In colder months, I make certain to have good quality low sodium chicken broth on the shelves to make a base for any soups. If nothing else, add cubed potatoes and other root veggies for a filling dinner. Root veggies are easy to store in a cool place and very nutritious.
It is far better to have less on your pantry shelves that you will actually use than to have a lot of "maybes". I think I told you a few months ago I decided not to include much canned tuna in my pantry anymore because neither of us ate it.
Instead we keep some oil packed tuna on the shelf for (the rarely made) tuna noodle casserole but mostly we purchase canned salmon to make salmon patties, which are highly nutritious. Thinking through such decisions have helped us a lot.
Think Outside the Box
This area was the most difficult for me because I couldn't look at another person's list for ideas. Instead I had to get creative with my own likes, dislikes, and food needs.
This is also where looking at past generations helped a great deal, just how did they stock up for the winter months? How did they extend the basics and add extra flavor to what they ate every day?
Then I realized this was where the world of jellies, sweeteners like maple syrup or sorghum, chutneys, pickled fruit and veggies, smoked and dried meats, dried fruits, etc. all came in. When possible, I add a jar of chutney or a few jars of high quality jelly to the shelves (those with real fruit and not mostly corn syrup). I buy sauerkraut for my husband and pickles for me.
Dried cherries and cranberries added to simple scones, granola, and morning oatmeal add flavor and vitamins... and variety. Walk down the International Aisle of your grocery store or perhaps through a Gourmet foods shop where items like Thai peanut sauce or fire roasted tomato salsa would spark your imagination.
If you don't make your own jelly or can your garden produce, then the next time you are at the Farmer's Market, stop and pay attention at the stand where the young mother is selling her homemade jellies and chutneys. Then think pantry...
I know people who like to dry veggies from their garden to use in winter's soup. Even if you do not grow food, every grocery store sells sun dried tomatoes, jars of roasted red peppers, and various other items which would turn blah into beautiful. We just usually don't think of them for the pantry. :)
A good way to provide fresh nutrients for little money is to sprout your own seeds. But do sprout them and don't save them for an emergency. I once had to throw a couple pounds of alfalfa seeds away because I just forgot they were on a back shelf and they had turned really icky. I should have been using them regularly for added nutrition in our diet.
Highly Processed Foods
We don't eat highly processed foods very much but there is room on the pantry shelf. I do like good quality instant mashed potatoes, these days they taste pretty good and they are handy when I am out of potatoes or just really tired. My favorite chicken casserole recipe receives added flavor through a box of Uncle Ben's Original rice mix.

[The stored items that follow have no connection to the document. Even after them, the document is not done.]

-- ==== Sys2Proof/WellFormed.lean ====
section
/-! DEFINITION. What is well formed: a command, a build's parameters, a host script's pseudo-instruction. -/

namespace Sys2Proof

/-- A command has no operand, so every one is well formed (30_encoding.md R93). -/
def Instr.wellFormed : Instr → Bool
  | .schedule => true
  | .encrypt => true
  | .decrypt => true

/-- The parameters of a legal build (00_scope.md R5 to R7). -/
def Build.paramsWellFormed (w rMax bMax : Nat) : Bool :=
  (w == 8 || w == 16 || w == 32 || w == 64) && decide (rMax ≤ 255)
    && (bMax % 8 == 0) && decide (8 ≤ bMax) && decide (bMax ≤ 256)

/-- A pseudo-instruction a build can expand (30_encoding.md R97): a block has exactly BLK_BYTES bytes, a key
1 to B_MAX. R97 bounds the length of KEY neither below nor above; DESIGN CHOICE (log 21): an empty KEY and one longer than
B_MAX are not well formed. -/
def Pseudo.wellFormed (b : Build) : Pseudo → Bool
  | .cfg _ _ => true
  | .key bytes => decide (1 ≤ bytes.length) && decide (bytes.length ≤ b.bMax)
  | .blk bytes => bytes.length == b.blkBytes
  | .cmd i => i.wellFormed
  | .wait => true
  | .rdblk bytes => bytes.length == b.blkBytes
  | .clr => true
  | .go _ => true

end Sys2Proof
end

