/-- R66: the byte lanes of DIN writes and reads, DOUT reads and KEY writes, with every byte they leave alone. -/
def Obligations.ByteLanes : Prop :=
  ∀ (s : State) (v : BusWord) (n : Nat), Memory.wf s.mem = true →
    (4 * n < s.build.blkBytes →
      (∃ t, busEffect (.memWrite (BitVec.ofNat 9 (0x040 + 4 * n)) v) s = .next t ∧ t = { s with mem := t.mem } ∧
        (∀ k, k < 4 → t.dinByte (4 * n + k) = v.extractLsb' (8 * k) 8) ∧
        (∀ a, (a < 0x040 + 4 * n ∨ 0x040 + 4 * n + 4 ≤ a) → Memory.read t.mem a = Memory.read s.mem a)) ∧
      s.respond (.memRead (BitVec.ofNat 9 (0x040 + 4 * n))) = .okRead
        (s.dinByte (4 * n + 3) ++ s.dinByte (4 * n + 2) ++ s.dinByte (4 * n + 1) ++ s.dinByte (4 * n)) ∧
      s.respond (.memRead (BitVec.ofNat 9 (0x060 + 4 * n))) = .okRead
        (s.doutByte (4 * n + 3) ++ s.doutByte (4 * n + 2) ++ s.doutByte (4 * n + 1) ++ s.doutByte (4 * n))) ∧
    (4 * n < s.build.bMax →
      ∃ t, busEffect (.memWrite (BitVec.ofNat 9 (0x100 + 4 * n)) v) s = .next t ∧ t = { s with mem := t.mem } ∧
        (∀ k, k < 4 → t.keyByte (4 * n + k) = v.extractLsb' (8 * k) 8) ∧
        (∀ a, (a < 0x100 + 4 * n ∨ 0x100 + 4 * n + 4 ≤ a) → Memory.read t.mem a = Memory.read s.mem a))

/-- R62, R63, R64: a misaligned, a narrow or an unmapped transaction returns ERR; and whatever returns ERR has no effect. -/
def Obligations.RefusedTransactions : Prop :=
  ∀ s : State,
    (∀ t : Txn, s.respond t = .err → busEffect t s = .next s) ∧
    (∀ (a : Offset) (size : ReadSize) (strobes : BitVec 4) (v : BusWord), a.extractLsb' 0 2 ≠ 0#2 →
      s.respond (.read a size) = .err ∧ s.respond (.write a strobes v) = .err) ∧
    (∀ (a : Offset) (size : ReadSize), size ≠ .word → s.respond (.read a size) = .err) ∧
    (∀ (a : Offset) (strobes : BitVec 4) (v : BusWord), strobes ≠ 0b1111#4 → s.respond (.write a strobes v) = .err) ∧
    (∀ (a : Offset) (size : ReadSize) (strobes : BitVec 4) (v : BusWord),
      ((0x01C ≤ a.toNat ∧ a.toNat ≤ 0x03F) ∨ (0x040 + s.build.blkBytes ≤ a.toNat ∧ a.toNat ≤ 0x05F) ∨
        (0x060 + s.build.blkBytes ≤ a.toNat ∧ a.toNat ≤ 0x0FF) ∨ 0x100 + s.build.bMax ≤ a.toNat) →
      s.respond (.read a size) = .err ∧ s.respond (.write a strobes v) = .err)

/-- R65: read-only registers refuse writes; write-only registers read as 0; the writes of read/write registers are OK and
their reserved bits read as 0 and ignore what is written. -/
def Obligations.AccessRights : Prop :=
  ∀ (s : State) (v : BusWord) (n : Nat),
    (s.respond (.memWrite 0x000#9 v) = .err ∧ s.respond (.memWrite 0x004#9 v) = .err ∧
      s.respond (.memWrite 0x018#9 v) = .err ∧
      (4 * n < s.build.blkBytes → s.respond (.memWrite (BitVec.ofNat 9 (0x060 + 4 * n)) v) = .err)) ∧
    (∀ t : Txn, s.respond t = .err → busEffect t s = .next s) ∧
    (s.respond (.memRead 0x00C#9) = .okRead 0#32 ∧
      (4 * n < s.build.bMax → s.respond (.memRead (BitVec.ofNat 9 (0x100 + 4 * n))) = .okRead 0#32)) ∧
    (∀ (a : Offset) (size : ReadSize), busEffect (.read a size) s = .next s) ∧
    (s.respond (.memWrite 0x008#9 v) = .okWrite ∧ s.respond (.memWrite 0x00C#9 v) = .okWrite ∧
      s.respond (.memWrite 0x010#9 v) = .okWrite ∧ s.respond (.memWrite 0x014#9 v) = .okWrite ∧
      (4 * n < s.build.blkBytes → s.respond (.memWrite (BitVec.ofNat 9 (0x040 + 4 * n)) v) = .okWrite) ∧
      (4 * n < s.build.bMax → s.respond (.memWrite (BitVec.ofNat 9 (0x100 + 4 * n)) v) = .okWrite)) ∧
    (∃ c st ie, s.respond (.memRead 0x008#9) = .okRead c ∧ c &&& 0x0000FF00#32 = 0#32 ∧
      s.respond (.memRead 0x010#9) = .okRead st ∧ st &&& 0xFFFF0E00#32 = 0#32 ∧
      s.respond (.memRead 0x014#9) = .okRead ie ∧ ie &&& 0xFFFFFFF8#32 = 0#32) ∧
    (∀ v' : BusWord,
      (v &&& 0xFFFF00FF#32 = v' &&& 0xFFFF00FF#32 →
        busEffect (.memWrite 0x008#9 v) s = busEffect (.memWrite 0x008#9 v') s) ∧
      (v &&& 0x0000010C#32 = v' &&& 0x0000010C#32 →
        busEffect (.memWrite 0x010#9 v) s = busEffect (.memWrite 0x010#9 v') s) ∧
      (v &&& 0x00000007#32 = v' &&& 0x00000007#32 →
        busEffect (.memWrite 0x014#9 v) s = busEffect (.memWrite 0x014#9 v') s))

Velveeta cheese does not have to be refrigerated until it is opened. It is one of those foods we choose not to read the ingredients because we don't eat it often. But on a cold winter's night, a favorite hot dip is Velveeta mixed with a large jar of salsa (combined with some ground beef if available).
Same with Cool Whip in the freezer or powdered flavored coffee creamers. The dietary equivalent of Don't Ask-Don't Tell.
Don't Forget the Absolute Essentials
Coffee and chocolate and tea. You may want to store some water for the coffee and tea. Add evaporated milk if you use cream.